今度ははっきりと、俺の耳にも届いてきた。


「何に嫉妬したの?」


辛いことがあったんだろう。そう思った次の瞬間、俺の耳には疑うような言葉が飛び込んできた。


「明日香ちゃんに…。風紀君からそんなに思われていいな、って」


俺に思われて?


「どういう意味か…」


「私、風紀君が好きだから、明日香ちゃんに嫉妬したの!!」


五十鈴はそういうと、振り返って俺の胸へと飛び込んできた。


や、ばい。


意識が飛びそうだ。


「好きなの…」


泣いている声で、五十鈴は俺にそう言ってきた。


やばい、体がうまく動かない。力が入らない…。


そんな時、そっと声が聞こえてくる。天使の声なのだが、ここでは聞きたくない悪魔のようなものが。


「ふ、うき?」


言葉がするほうに、なんとか視線を向ける。そこには優華さんと、沢先輩、そして明日香の姿があった。
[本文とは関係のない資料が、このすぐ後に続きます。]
-- ==== Sys2Proof/Certificates/Slice0/Obligations.lean ====
section
/-! DEFINITION. The statements for the provers, one `def Obligations.<Name> : Prop` each; OBLIGATIONS.json lists them
with the rules they rest on. A docstring names the rule of spec/; where the rule carries a mark `[decision: D<n>]` or
`[derived: ...]` it says so: that clause is the spec's own choice or inference, which the model follows (log entry 13). -/

section

open Sys2Proof Sys2Proof.Config Sys2Proof.Machine

/-! ## Encoding -/

/-- Decode and encode agree: no operand of any instruction loses a bit in its word (R101, R106, R122). -/
def Obligations.EncodeThenDecodeEveryInstruction : Prop := ∀ i : Instr, wellFormed i = true → decode (encode i) = i

/-- Both opcode maps are total and each word is exactly one operation (R122; R103 is marked derived). -/
def Obligations.DecodeThenEncodeEveryWord : Prop := ∀ c : CodeWord, wellFormed (decode c) = true ∧ encode (decode c) = c

/-- The two opcode maps: the operations of each bank in address order (R103, marked derived from R22, R23, R141), and the
commands in the order the source lists the names, with the ones the fast path takes (R112, marked decision D9 and D14:
the numbers are the spec's own). -/
def Obligations.OpcodeMaps : Prop :=
  (∀ (bank : BankNo) (a d : Nibble),
    decode (.bus (bank ++ 0#1 ++ a ++ d)) =
        (if bank = 1#2 ∧ a = 0x0#4 then .rdMsghi d
         else if bank = 1#2 ∧ a = 0x1#4 then .rdMsglo d
         else .rdReg bank a d) ∧
      decode (.bus (bank ++ 1#1 ++ 0xD#4 ++ d)) = .wrMode bank d ∧
      decode (.bus (bank ++ 1#1 ++ 0xE#4 ++ d)) = .wrTest bank d ∧
      decode (.bus (bank ++ 1#1 ++ 0xF#4 ++ d)) = .wrReset bank d ∧
      (a.toNat ≤ 0xC →
        some (decode (.bus (0#2 ++ 1#1 ++ a ++ d))) =
            [Instr.wrS1 d, .wrS10 d, .wrMi1 d, .wrMi10 d, .wrH1 d, .wrH10 d, .wrDow d, .wrD1 d, .wrD10 d, .wrMo1 d,
              .wrMo10 d, .wrY1 d, .wrY10 d][a.toNat]? ∧
          some (decode (.bus (1#2 ++ 1#1 ++ a ++ d))) =
            [Instr.wrMsghi d, .wrMsglo d, .wrAmi1 d, .wrAmi10 d, .wrAh1 d, .wrAh10 d, .wrAdow d, .wrAd1 d, .wrAd10 d,
              .wrU9 d, .wrH24 d, .wrLeap d, .wrUc d][a.toNat]? ∧
          (2 ≤ bank.toNat → decode (.bus (bank ++ 1#1 ++ a ++ d)) = .wrRam bank a d))) ∧
  (∀ (opt : BitVec 2) (code : BitVec 6),
    (code.toNat ≤ 0x0C →
      some (decode (.cmd (opt ++ code))) =
        [Instr.cmdNull opt, .cmdNop opt, .cmdId opt, .cmdUptime opt, .cmdTestpatt opt, .cmdLoopback opt,
          .cmdConsOutput opt, .cmdConsInput opt, .cmdSet opt, .cmdGet opt, .cmdSetMap opt, .cmdGetMap opt,
          .cmdPollInput opt][code.toNat]?) ∧
      (0x0D ≤ code.toNat → decode (.cmd (opt ++ code)) = .cmdUnknown opt code) ∧
      (isFast (decode (.cmd (opt ++ code))) = true ↔ code.toNat = 0 ∨ code.toNat = 1 ∨ code.toNat = 6 ∨ code.toNat = 7))

/-- A few decode words and command bytes written out from the encodings of the rules decode to what they stand for
(R145, R143, R171, R178, R273, R290). A sanity statement. -/
def Obligations.WrittenWordsDecode : Prop :=
  decode (.bus 0b00100000101#11) = .wrS1 0x5#4 ∧ decode (.bus 0b01000000000#11) = .rdMsghi 0x0#4 ∧
    decode (.bus 0b11111001010#11) = .wrRam 3#2 0xC#4 0xA#4 ∧ decode (.bus 0b10111110011#11) = .wrReset 2#2 0x3#4 ∧
    decode (.cmd 0b01000001#8) = .cmdNop 1#2 ∧ decode (.cmd 0b00111111#8) = .cmdUnknown 0#2 0x3F#6

/-! ## The step -/

/-- A step that serves a bus cycle runs the instruction its decode word spells, with the bank that is current at the
falling edge and the lines sampled once (R72, R73; R101 is marked decision D34, D38). -/
def Obligations.BusStepRunsDecodedInstruction : Prop :=
  ∀ (s : State) (c : BusCycle) (rest : List Event),
    s.events = .bus c :: rest → s.handlersEnabled = true →
      step s =
        exec (decode (.bus (s.curBank ++ BitVec.ofBool c.write ++ c.a ++ c.d)))
          { s with events := rest, bus := { timing := c.timing, driven := none, sampled := none } }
声に反応したのは俺だけじゃなかった。五十鈴も一緒だ。


「ご、め…」


涙声で何を言っているか分からないまま、五十鈴は走って何処かへ行ってしまった。


しかしこの事実は変わらない。


俺、五十鈴に告白された…?


「どういう、こと?」


「明日香、これは!」


俺は必死に弁解しようとする。明日香に見られたのはタイミングが悪かった。


「風紀の馬鹿っ!」


さっきまで五十鈴に触られていて体に力が入らない俺は、ただ泣いて走っていく明日香の後姿を見ているだけしか出来なかった。


昔と同じように、俺は動けなかった。